[Start of section]
-- ==== Sys2Proof/Tests/Slice0.lean ====
section
/-! SUPPORT. Tests: ill-formed terms, written-out words, one-step vectors of 95_test_vectors.md and of the rules' own
examples, and for each statement with hypotheses a state and operands that meet them. -/

namespace Sys2Proof.Tests

open Sys2Proof.Machine

/-! ## Helpers -/

/-- Bytes from numbers. -/
def hx (l : List Nat) : Bytes := l.map (BitVec.ofNat 8)

/-- The state after an instruction, where there is one. -/
def after (i : Instr) (s : State) : Option State :=
  match exec i s with
  | .next t => some t
  | _ => none

/-- The last result packet after an instruction. -/
def answer (i : Instr) (s : State) : Option Bytes := (after i s).bind fun t => t.results.getLast?

/-- The created state with these parameters. -/
def withParams (P : Params) : State := { State.reset with params := P }

/-- A lawful layout of message 101, for tests alone. -/
def testLayout : GpsLayout :=
  { short := { hour := 6, minute := 7, waas := some (11, 0) }, long := { hour := 1, minute := 20, waas := none }, status := 2 }

/-- The default parameters with that layout given. -/
def gpsParams : Params := { standardParams with gpsLayout := some testLayout }

/-- The heartbeat payload of source vector S1, and its frame. -/
def hb : Bytes := hx [0x00, 0x81, 0x41, 0xDB, 0xD0, 0x08, 0x02]
def hbFrame : Bytes := hx [0x7E, 0x00, 0x81, 0x41, 0xDB, 0xD0, 0x08, 0x02, 0xB3, 0x8B, 0x7E]

/-- The ownship payload of source vector S5. -/
def s5 : Bytes := hx [0x0A, 0x01, 0xBE, 0xEF, 0x01, 0x17, 0xBE, 0x76, 0xB5, 0xAA, 0xE5, 0x03, 0x5B, 0x88, 0x0E, 0x10, 0x00,
  0x5B, 0x01, 0x4E, 0x31, 0x32, 0x33, 0x4D, 0x45, 0x20, 0x20, 0x00]

/-- The operands of program P3 that encode to it. -/
def s5In : ReportIn :=
  { status := 0, addressType := 1, address := 0xBEEF01, latitude := 0x4040B1EB851EB852#64, longitude := 0xC05A21EB851EB852#64,
    altitude := 325, misc := 11, navIntegrityCat := 8, navAccuracyCat := 8, hVelocity := some 225, vVelocity := some 0,
    trackHeading := 0x405FFE0000000000#64, emitterCategory := 1, callSign := hx [0x4E, 0x31, 0x32, 0x33, 0x4D, 0x45], code := 0 }

/-- The record r2 of 95_test_vectors.md 2.4. -/
def r2In : ReportIn :=
  { status := 16, addressType := 2, address := 0xABCDEF, latitude := 0xC046800000000000#64, longitude := 0x4066800000000000#64,
    altitude := BitVec.ofInt 32 (-1013), misc := 0, navIntegrityCat := 15, navAccuracyCat := 20, hVelocity := none,
    vVelocity := none, trackHeading := 0xBFF6800000000000#64, emitterCategory := 0x14,
    callSign := hx [0x41, 0x42, 0x43, 0x44, 0x45, 0x46, 0x47, 0x48, 0x49, 0x4A], code := 3 }

/-! ## Ill-formed terms (30_encoding.md R63, R66, R72) -/

theorem test_wf_refuses_overlong_operands (d : Bytes) (h : d.length = 2 ^ 32) (P : Params) :
    Instr.wf P (.crcCompute d) = false ∧ Instr.wf P (.crcCheck d []) = false ∧ Instr.wf P (.crcCheck [] d) = false ∧
      Instr.wf P (.escape d) = false ∧ Instr.wf P (.unescape d) = false ∧ Instr.wf P (.prepareFrame d) = false ∧
      Instr.wf P (.encOwnship { s5In with callSign := d }) = false ∧
      Instr.wf P (.encTraffic { s5In with callSign := d }) = false ∧
      Instr.wf P (.encUplink 0 d []) = false ∧ Instr.wf P (.encUplink 0 [] d) = false ∧
      Instr.wf P (.decPayload d) = false ∧ Instr.wf P (.addBytes d) = false ∧ Instr.wf P (.uatIframes d) = false ∧
      Instr.wf P (.uatApdu d) = false ∧ Instr.wf P (.dlacDecode d) = false := by
  simp [Instr.wf, fitsU32, h]

theorem test_wf_overlong_operand_exists : (List.replicate (2 ^ 32) 0x00#8).length = 2 ^ 32 := List.length_replicate

theorem test_wf_refuses_wrong_codes_and_ids :
    Instr.wf standardParams (.reservedCommand (hx [0x01])) = false ∧
      Instr.wf standardParams (.msgHeartbeat (hx [0x0A])) = false ∧ Instr.wf standardParams (.msgOwnship hb) = false ∧
      Instr.wf standardParams (.msgTraffic s5) = false ∧ Instr.wf standardParams (.msgGeoalt hb) = false ∧
      Instr.wf standardParams (.msgUplink []) = false ∧ Instr.wf standardParams (.msgGpstime hb) = false ∧
      Instr.wf standardParams (.msgVendor (hx [0x42])) = false ∧ Instr.wf standardParams (.msgUnknown hb) = false := by
  decide

/-! ## Every constructor's word, written out from R65 to R71 and R63 -/

theorem test_decode_crc :
    decodePacket (hx [0x01, 0, 0, 0, 2, 0xAB, 0xCD]) = .ok (.crcCompute (hx [0xAB, 0xCD])) ∧
      decodePacket (hx [0x02, 0, 0, 0, 1, 0xAB, 0, 0, 0, 2, 0x12, 0x34]) = .ok (.crcCheck (hx [0xAB]) (hx [0x12, 0x34])) := by
  decide

theorem test_decode_frame :
    decodePacket (hx [0x10, 0, 0, 0, 1, 0x7E]) = .ok (.escape (hx [0x7E])) ∧
      decodePacket (hx [0x11, 0, 0, 0, 2, 0x7D, 0x5E]) = .ok (.unescape (hx [0x7D, 0x5E])) ∧
      decodePacket (hx [0x12, 0, 0, 0, 0]) = .ok (.prepareFrame []) := by decide

theorem test_decode_encoders :
    decodePacket (hx [0x20, 0x81, 0x41, 0x00, 0x01, 0x02, 0x03, 0x05, 0x06, 0x07]) =
        .ok (.encHeartbeat 0x81 0x41 0x00010203 0x05 0x0607) ∧
      decodePacket (hx [0x23, 0xFF, 0xFF, 0xFC, 0x18, 0x00, 0x00]) = .ok (.encGeoalt 0xFFFFFC18 none false) ∧
      decodePacket (hx [0x23, 0, 0, 0x0B, 0xB8, 0x01, 0, 0, 0, 0x0A, 0x01]) = .ok (.encGeoalt 3000 (some 10) true) ∧
      decodePacket (hx [0x24, 0x01, 0x02, 0x03, 0x04, 0x02, 0x17, 0x3B]) = .ok (.encGpstime 0x01020304 2 23 59) ∧
      decodePacket (hx [0x25, 0, 0, 0, 0x2A, 0, 0, 0, 1, 0x11, 0, 0, 0, 2, 0x22, 0x33]) =
        .ok (.encUplink 42 (hx [0x11]) (hx [0x22, 0x33])) := by decide

/-- The packet of program P3, and the same operands under the code of ENC_TRAFFIC. -/
theorem test_decode_reports :
    ∀ c ∈ hx [0x21, 0x22], decodePacket (c :: hx [0x00, 0x01, 0x00, 0xBE, 0xEF, 0x01, 0x40, 0x40, 0xB1, 0xEB, 0x85, 0x1E, 0xB8,
      0x52, 0xC0, 0x5A, 0x21, 0xEB, 0x85, 0x1E, 0xB8, 0x52, 0x00, 0x00, 0x01, 0x45, 0x0B, 0x08, 0x08, 0x01, 0x00, 0x00, 0x00,
      0xE1, 0x01, 0x00, 0x00, 0x00, 0x00, 0x40, 0x5F, 0xFE, 0x00, 0x00, 0x00, 0x00, 0x00, 0x01, 0x00, 0x00, 0x00, 0x06, 0x4E,
      0x31, 0x32, 0x33, 0x4D, 0x45, 0x00]) = .ok (if c = 0x21#8 then .encOwnship s5In else .encTraffic s5In) := by decide

theorem test_decode_stream_and_uat :
    decodePacket (hx [0x30, 0, 0, 0, 1, 0x42]) = .ok (.decPayload (hx [0x42])) ∧
      decodePacket (hx [0x40, 0, 0, 0, 1, 0x7E]) = .ok (.addBytes (hx [0x7E])) ∧
      decodePacket (hx [0x41]) = .ok .readOut ∧ decodePacket (hx [0x42]) = .ok .readStats ∧
      decodePacket (hx [0x43]) = .ok .readStatus ∧ decodePacket (hx [0x44]) = .ok .readBuffer ∧
      decodePacket (hx [0x4F]) = .ok .reset ∧
      decodePacket (hx [0x50, 0, 0, 0, 1, 0x03]) = .ok (.uatIframes (hx [0x03])) ∧
      decodePacket (hx [0x51, 0, 0, 0, 1, 0x06]) = .ok (.uatApdu (hx [0x06])) ∧
      decodePacket (hx [0x52, 0, 0, 0, 1, 0x04]) = .ok (.dlacDecode (hx [0x04])) ∧
      decodePacket (hx [0x4E, 0x01]) = .ok (.reservedCommand (hx [0x4E, 0x01])) := by decide

theorem test_decode_messages :
    let P := { standardParams with vendorIds := [0xCC#8] }
    decode P (.payload (hx [0x00, 1])) = .ok (.msgHeartbeat (hx [0x00, 1])) ∧
      decode P (.payload (hx [0x0A, 1])) = .ok (.msgOwnship (hx [0x0A, 1])) ∧
      decode P (.payload (hx [0x14, 1])) = .ok (.msgTraffic (hx [0x14, 1])) ∧
      decode P (.payload (hx [0x0B, 1])) = .ok (.msgGeoalt (hx [0x0B, 1])) ∧
      decode P (.payload (hx [0x07, 1])) = .ok (.msgUplink (hx [0x07, 1])) ∧
      decode P (.payload (hx [0x65, 1])) = .ok (.msgGpstime (hx [0x65, 1])) ∧
      decode P (.payload (hx [0xCC, 1])) = .ok (.msgVendor (hx [0xCC, 1])) ∧
      decode P (.payload (hx [0x42, 1])) = .ok (.msgUnknown (hx [0x42, 1])) := by decide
[End of section]
**Task item**
Count every line of the material that holds "crcCheck". Reply with the number alone.

**Solution**
2